== Segment start ==

/-- A reservation is refused with the code of the first map, in the order of R36, that has a conflicting entry, and then changes nothing; without a
conflict it makes the new path in RESERVED, which owns each entry that was free, and is pledged each that a leaving path owns (R36). Records are
classified against their present path by the table of R69; that the route of a DISCREPANT or IN_FLIGHT path is compared on the input read back, with
the port where the staged record names one, is log 43 (DEDUCED). The claiming pass reserves for each ADD and MOVE and claims for each ADOPT in the
list's order: a refused ADD or ADOPT takes its code, a refused MOVE also gives its leaving mark up and begins the pass again (R73); an adoption is
refused where its port is owned and takes it otherwise (R48). The check judges record by record, waiting at one whose restore is begun, and ends with
the batch refused, its claims undone and its records touched again, where a record's code is in the refuse mask (R74), and accepted otherwise.
Acceptance first gives the path of each accepted RETUNE, RESTORE or NO_CHANGE the record's tag and permit, and fixes a NO_CHANGE from its path, or
EMPTY where it was LOST, its active write asked for ahead of all else (R70, R75; that several are taken in ascending number is the model's choice, log
91). Then each accepted record but a NO_CHANGE has a WAITING entry, with its kind, the half new for an ADD or ADOPT and old for any other, its present
path, and the path reserved or claimed for it (R77, R78), and the batch enters RUNNING, HOLDING for a recovery with return-to-held, or SUSPENDED above
depth 0 (R75, R76, R183; that HOLDING keeps phase 0 is the model's choice, log 48). The entries a path needs are those of its row in the table of R34,
and one of them conflicts where its owner is not marked leaving, or is and the entry is pledged already (R36). The three words of a record are EMPTY,
a CONNECTION with the fields of Table 2-2, or neither, by the format test of R22 and the endpoint codes of Table 2-3. A record judged takes the first
of REJ_RANGE, REJ_LOOPBACK and REJ_PROFILE whose test it fails (R66, R68), and one that passes leaves its kind's mark on its present path: a REMOVE or
MOVE the leaving mark, a RETUNE, RESTORE or COMPLETE its pending fields (R70, R72). In a refused batch a record rejected with a kind outside the mask
receives NOT_RUN like one not rejected (R74), and in an accepted one a rejected record and a NO_CHANGE have their outcomes asked for at the check
(R75). -/
def Obligations.ReservationOwnsOrPledges : Prop :=
  (∀ (c : Nat) (e : Endpoint), endpointOfCode c = some e ↔
    (c, e) ∈ [(1, Endpoint.deg .d1), (2, .deg .d2), (3, .deg .d3), (4, .deg .d4)] ∨
      ∃ n : Fin 12, (c = 17 + n.val ∧ e = .port ⟨.g1, n⟩) ∨ (c = 33 + n.val ∧ e = .port ⟨.g2, n⟩)) ∧
  (∀ ws : HostWords,
    let target : Int := (ws.w1.extractLsb' 16 16).toInt
    let good : Prop := field ws.w0 16 8 < 64 ∧ field ws.w1 8 8 < 8 ∧ -250 ≤ target ∧ target ≤ 50 ∧ field ws.w1 0 8 ≤ 1 ∧ field ws.w2 16 16 = 0
    (field ws.w0 24 8 = 0 → Staged.ofWords ws = some .empty) ∧
    (1 < field ws.w0 24 8 → Staged.ofWords ws = none) ∧
    (field ws.w0 24 8 = 1 →
      (endpointOfCode (field ws.w0 8 8) = none ∨ endpointOfCode (field ws.w0 0 8) = none ∨ ¬ good → Staged.ofWords ws = none) ∧
      (∀ a b, endpointOfCode (field ws.w0 8 8) = some a → endpointOfCode (field ws.w0 0 8) = some b → good → ∃ f : HostFields,
        Staged.ofWords ws = some (.conn f) ∧ f.slot.val = field ws.w0 16 8 ∧ f.src = a ∧ f.dst = b ∧ f.target = target ∧
        f.profile.val = field ws.w1 8 8 ∧ f.permit = ws.w1.getLsbD 0 ∧ f.tag = ws.w2.extractLsb' 0 16))) ∧
  (∀ (s : State) (f : HostFields) (p : Path),
    (classify s .empty none = .noChange ∧ classify s .empty (some p) = .remove) ∧
    (s.table.foreignFor f = none → classify s (.conn f) none = .add) ∧
    (∀ q, s.table.foreignFor f = some q → classify s (.conn f) none = .adopt) ∧
    (sameRoute f p = false → classify s (.conn f) (some p) = .move) ∧
    (sameRoute f p = true →
      (p.st = .live ∨ p.st = .offTarget → classify s (.conn f) (some p) = if sameTarget f p then .noChange else .retune) ∧
      (p.st = .squelched → classify s (.conn f) (some p) =
        if litSource s p.src then .restore else if sameTarget f p then .noChange else .retune) ∧
      (p.st = .discrepant → classify s (.conn f) (some p) = .retune) ∧
      (p.st = .inFlight → classify s (.conn f) (some p) = .complete)) ∧
    (p.st ≠ .discrepant → p.st ≠ .inFlight → (sameRoute f p = true ↔ p.slot = f.slot ∧ p.src = .of f.src ∧ p.dst = .of f.dst)) ∧
    (∀ x, p.st = .discrepant ∨ p.st = .inFlight → p.readInput = some x →
      (sameRoute f p = true ↔ p.dst.out = Res.ofDst f.dst ∧ p.slot = f.slot ∧ x = (PathEnd.of f.src).input ∧
        ∀ port, f.port = some port → port ∈ p.needs))) ∧
  (∀ (b : BatchRec) (rest : List BatchRec) (t : ConnTable) (l : List (RecNo × RejCode)) (f : HostFields), b.conn = some f →
    (∀ u, t.reserve b.no .new f = .ok u → b.verdict = .kind .add ∨ b.verdict = .kind .move → claimRound (b :: rest) t l = claimRound rest u l) ∧
    (∀ c, t.reserve b.no .new f = .error c →
      (b.verdict = .kind .add → claimRound (b :: rest) t l = claimRound rest t (l ++ [(b.no, c)])) ∧
      (b.verdict = .kind .move → claimRound (b :: rest) t l = .moveRefused b.no c)) ∧
    (∀ p, b.verdict = .kind .adopt → t.foreignFor f = some p →
      (p.claimed ≠ none → claimRound (b :: rest) t l = claimRound rest t (l ++ [(b.no, .slotBusy)])) ∧
      (p.claimed = none → (∀ u, t.adopt b.no p.pid f = .ok u → claimRound (b :: rest) t l = claimRound rest u l) ∧
        (∀ c, t.adopt b.no p.pid f = .error c → claimRound (b :: rest) t l = claimRound rest t (l ++ [(b.no, c)])))) ∧
    (∀ x, f.port = some x → (t.entry x ≠ none → ∀ r pid, t.adopt r pid f = .error .portBusy) ∧
      (t.entry x = none → ∀ r pid, ∃ u, t.adopt r pid f = .ok u ∧ u.entry x = some { res := x, owner := pid, pledge := none } ∧
        ∀ q ∈ u.paths, q.pid = pid → q.claimed = some r))) ∧
  (∀ (s : State) (n : Nat),
    (∀ t l, claimRound s.batch.list s.table [] = .final t l →
      claimRounds (n + 1) s = l.foldl (fun s x => setVerdict x.1 (.rej x.2) s) { s with table := t }) ∧
    (∀ r c, claimRound s.batch.list s.table [] = .moveRefused r c →
      claimRounds (n + 1) s = claimRounds n (setVerdict r (.rej c) (unmarkLeaving r s)))) ∧
  (∀ s : State, s.batch.present = true → s.batch.ending = false → s.batch.work = .check → s.start.powerdown = false →
    (∀ b, s.batch.list.find? (fun b => b.verdict = .unjudged) = some b →
      continueCheck s = if s.light.begun.any (fun x => x.no = b.no) then none else some (judge b s)) ∧
    ((∀ b ∈ s.batch.list, b.verdict ≠ .unjudged) →
      let t := claimRounds 257 s
      ((∃ b ∈ t.batch.list, ∃ c, b.verdict = .rej c ∧ t.batch.refuse.getLsbD c.idx = true) → continueCheck s = some (refuseBatch t)) ∧
      (¬ (∃ b ∈ t.batch.list, ∃ c, b.verdict = .rej c ∧ t.batch.refuse.getLsbD c.idx = true) → continueCheck s = some (acceptBatch t)))) ∧
  (∀ s : State, s.batch.recovery = none →
    (refuseBatch s).table = s.table.undo ∧ (refuseBatch s).batch.ending = true ∧
    (∀ r, r ∈ (refuseBatch s).touched ↔ r ∈ s.touched ∨ ∃ b ∈ s.batch.list, b.no = r) ∧
    (refuseBatch s).port.getLast? = some (.endState { st := .refused, seq := s.batch.seq }) ∧
    (s.win.map.isSome = true → ∀ b ∈ s.batch.list,
      (∀ c, b.verdict = .rej c → s.batch.refuse.getLsbD c.idx = true → PortReq.outcome b.no (.rej c) s.batch.seq ∈ (refuseBatch s).port) ∧
      ((∀ c, b.verdict = .rej c → s.batch.refuse.getLsbD c.idx = false) → PortReq.outcome b.no .notRun s.batch.seq ∈ (refuseBatch s).port))) ∧
  (∀ s : State, s.win.map.isSome = true → (∀ x, s.batch.recovery = some x → x.abandon = false) → ∀ b ∈ s.batch.list,
    (∀ c, b.verdict = .rej c → PortReq.outcome b.no (.rej c) s.batch.seq ∈ (acceptBatch s).port) ∧
    (b.verdict = .kind .noChange → PortReq.outcome b.no .noChange s.batch.seq ∈ (acceptBatch s).port)) ∧
  (∀ (s : State) (b : BatchRec) (ws : HostWords), b.copy = some ws →
    let v := verdictOf s b.no ws
    let p? := presentPath b.no s
    (Staged.ofWords ws = none → v = .rej .range) ∧
    (∀ f, Staged.ofWords ws = some (.conn f) → loopback f = true → v = .rej .loopback) ∧
    (∀ st, Staged.ofWords ws = some st → (∀ f, st = .conn f → loopback f = false) →
      profileFails s st (classify s st p?) p? = true → v = .rej .profile) ∧
    (∀ c, v = .rej c → judge b s = setVerdict b.no v s) ∧
    (∀ k, v = .kind k → p? = none → judge b s = setVerdict b.no v s) ∧
    (∀ k p st, v = .kind k → p? = some p → Staged.ofWords ws = some st →
      (k = .remove ∨ k = .move → judge b s = setVerdict b.no v (updatePath p.pid (fun q => { q with leaving := true }) s)) ∧
      (∀ f, st = .conn f → k = .retune ∨ k = .restore → judge b s = setVerdict b.no v
        (updatePath p.pid (fun q => { q with pend := some { target := f.target, profile := f.profile, permitTag := none } }) s)) ∧
      (∀ f, st = .conn f → k = .complete → judge b s = setVerdict b.no v
        (updatePath p.pid (fun q => { q with pend := some { target := f.target, profile := f.profile, permitTag := some (f.permit, f.tag) } }) s)) ∧
      (k = .noChange ∨ k = .add ∨ k = .adopt → judge b s = setVerdict b.no v s))) ∧
  (∀ (s : State) (f : HostFields) (st : Staged) (k : Kind) (q : Path),
    (profileFails s (.conn f) k none = true ↔ (s.profiles[f.profile]).valid = false) ∧
    (profileFails s st k (some q) = true ↔ (∃ g, st = .conn g ∧ (s.profiles[g.profile]).valid = false) ∨
      ((k = .remove ∨ k = .move) ∧ q.route = .source ∧ ∃ i, q.info = some i ∧ (s.profiles[i.profile]).valid = false))) ∧
  (∀ (t : ConnTable) (x : Res),
    (t.conflicts x = true ↔ ∃ o, t.entry x = some o ∧ (o.pledge ≠ none ∨ ¬ ∃ p, t.path? o.owner = some p ∧ p.leaving = true))) ∧
  (∀ p : Path,
    (∀ a b, p.src = .deg a → p.dst = .deg b → p.needs = [.out (.deg b) p.slot, .inp a p.slot]) ∧
    (∀ a b, p.src = .port a → p.dst = .deg b → p.needs = [.out (.deg b) p.slot, .addSlot a.group p.slot, .addPort a]) ∧
    (∀ a b, p.src = .deg a → p.dst = .port b →
      p.needs = [.out (.grp b.group) p.slot, .inp a p.slot, .dropSlot b.group p.slot, .dropPort b]) ∧
    (∀ a b, p.src = .grp a → p.dst = .deg b → p.needs = [.out (.deg b) p.slot, .addSlot a p.slot]) ∧
    (∀ a b, p.src = .deg a → p.dst = .grp b → p.needs = [.out (.grp b) p.slot, .inp a p.slot, .dropSlot b p.slot])) ∧
  (∀ (o : OutPoint) (d : Degree) (g : Group) (n : Slot) (x : Port), (Res.out o n).code = .slotBusy ∧ (Res.inp d n).code = .sourceSlotBusy ∧
    (Res.addSlot g n).code = .groupSlotBusy ∧ (Res.dropSlot g n).code = .groupSlotBusy ∧ (Res.addPort x).code = .portBusy ∧
    (Res.dropPort x).code = .portBusy) ∧
  (∀ (s : State) (b : BatchRec),
    let p? := presentPath b.no s
    let taken (f : HostFields) (p : Path) : State :=
      updatePath p.pid (fun q => { q with info := q.info.map (fun i => { i with permit := f.permit, tag := f.tag }) }) s
    (∀ f p, b.verdict = .kind .retune ∨ b.verdict = .kind .restore → b.conn = some f → p? = some p → acceptRecord b s = taken f p) ∧
    (b.verdict = .kind .noChange →
      (∀ f p q d, b.conn = some f → p? = some p → p.st.done = some d → (taken f p).path? p.pid = some q →
        acceptRecord b s = fixCompleted b.no (q.completed s.win.cfg d) (taken f p)) ∧
      (p? = none → (s.completed b.no = .lost → acceptRecord b s = fixCompleted b.no .empty s) ∧
        (s.completed b.no ≠ .lost → acceptRecord b s = s))) ∧
    ((∀ k ∈ [Kind.retune, .restore, .noChange], b.verdict ≠ .kind k) → acceptRecord b s = s)) ∧
  (∀ (s : State) (b : BatchRec),
    let old := (presentPath b.no s).map (·.pid)
    let new := (s.table.halfPath b.no .new).map (·.pid)
    let claimed := (s.table.paths.find? (fun p => p.claimed = some b.no)).map (·.pid)
    let fresh (k : Kind) (o n : Option Nat) (h : Half) : Entry :=
      { no := b.no, kind := k, oldP := o, newP := n, chain := [], half := h, st := .waiting, fail := none, void := none, reversing := false }
    (∀ k e, (k, e) ∈ [(Kind.add, fresh .add none new .new), (.move, fresh .move old new .old), (.adopt, fresh .adopt none claimed .new),
        (.remove, fresh .remove old none .old), (.retune, fresh .retune old none .old), (.restore, fresh .restore old none .old),
        (.complete, fresh .complete old none .old)] →
      b.verdict = .kind k → entryOf s b = some e) ∧
    ((∀ k, k ≠ .noChange → b.verdict ≠ .kind k) → entryOf s b = none)) ∧
  (∀ s : State,
    let u := s.batch.list.foldl (fun t b => acceptRecord b t) s
    (acceptBatch s).queue = s.batch.list.filterMap (entryOf u) ∧ (acceptBatch s).table = u.table ∧ (acceptBatch s).holds = u.holds ∧
    u.port <+: (acceptBatch s).port) ∧
  (∀ s : State,
    (acceptBatch s).batch.work = .run ∧ (∀ e ∈ (acceptBatch s).queue, e.st = .waiting ∧ e.fail = none) ∧
    (acceptBatch s).queue.map (·.no) = s.batch.list.filterMap (fun b => match b.verdict with
      | .kind .noChange => none
      | .kind _ => some b.no
      | _ => none) ∧
    (0 < s.intr.depth → (acceptBatch s).seqr.st = .suspended) ∧
    (s.intr.depth = 0 → (∀ x, s.batch.recovery = some x → x.toHeld = false) →
      (acceptBatch s).seqr.st = .running ∧ (acceptBatch s).batch.phase = max 1 s.batch.phase) ∧
    (∀ x, s.intr.depth = 0 → s.batch.recovery = some x → x.toHeld = true →
      (acceptBatch s).seqr.st = .holding ∧ (acceptBatch s).batch.phase = s.batch.phase)) ∧
  ∀ (t : ConnTable) (r : RecNo) (h : Half) (f : HostFields),
    let p := Path.reserved t.nextPid r h f
    (∀ x, p.needs.find? t.conflicts = some x → t.reserve r h f = .error x.code) ∧
    ((∀ x ∈ p.needs, t.conflicts x = false) → ∃ u, t.reserve r h f = .ok u ∧ u.paths = t.paths ++ [p] ∧
      (∀ x ∈ p.needs, t.entry x = none → u.entry x = some { res := x, owner := p.pid, pledge := none }) ∧
      (∀ x ∈ p.needs, ∀ o, t.entry x = some o → u.entry x = some { o with pledge := some p.pid }) ∧
      (∀ x, x ∉ p.needs → u.entry x = t.entry x))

== Segment end ==

What is expected: Above this task is a listing. Restate, word for word and with nothing added, the lines from the one with "let new := (s.table.halfPath" through the one with "(∀ x, p.needs.find?".

Task solution:
    let new := (s.table.halfPath b.no .new).map (·.pid)
    let claimed := (s.table.paths.find? (fun p => p.claimed = some b.no)).map (·.pid)
    let fresh (k : Kind) (o n : Option Nat) (h : Half) : Entry :=
      { no := b.no, kind := k, oldP := o, newP := n, chain := [], half := h, st := .waiting, fail := none, void := none, reversing := false }
    (∀ k e, (k, e) ∈ [(Kind.add, fresh .add none new .new), (.move, fresh .move old new .old), (.adopt, fresh .adopt none claimed .new),
        (.remove, fresh .remove old none .old), (.retune, fresh .retune old none .old), (.restore, fresh .restore old none .old),
        (.complete, fresh .complete old none .old)] →
      b.verdict = .kind k → entryOf s b = some e) ∧
    ((∀ k, k ≠ .noChange → b.verdict ≠ .kind k) → entryOf s b = none)) ∧
  (∀ s : State,
    let u := s.batch.list.foldl (fun t b => acceptRecord b t) s
    (acceptBatch s).queue = s.batch.list.filterMap (entryOf u) ∧ (acceptBatch s).table = u.table ∧ (acceptBatch s).holds = u.holds ∧
    u.port <+: (acceptBatch s).port) ∧
  (∀ s : State,
    (acceptBatch s).batch.work = .run ∧ (∀ e ∈ (acceptBatch s).queue, e.st = .waiting ∧ e.fail = none) ∧
    (acceptBatch s).queue.map (·.no) = s.batch.list.filterMap (fun b => match b.verdict with
      | .kind .noChange => none
      | .kind _ => some b.no
      | _ => none) ∧
    (0 < s.intr.depth → (acceptBatch s).seqr.st = .suspended) ∧
    (s.intr.depth = 0 → (∀ x, s.batch.recovery = some x → x.toHeld = false) →
      (acceptBatch s).seqr.st = .running ∧ (acceptBatch s).batch.phase = max 1 s.batch.phase) ∧
    (∀ x, s.intr.depth = 0 → s.batch.recovery = some x → x.toHeld = true →
      (acceptBatch s).seqr.st = .holding ∧ (acceptBatch s).batch.phase = s.batch.phase)) ∧
  ∀ (t : ConnTable) (r : RecNo) (h : Half) (f : HostFields),
    let p := Path.reserved t.nextPid r h f
    (∀ x, p.needs.find? t.conflicts = some x → t.reserve r h f = .error x.code) ∧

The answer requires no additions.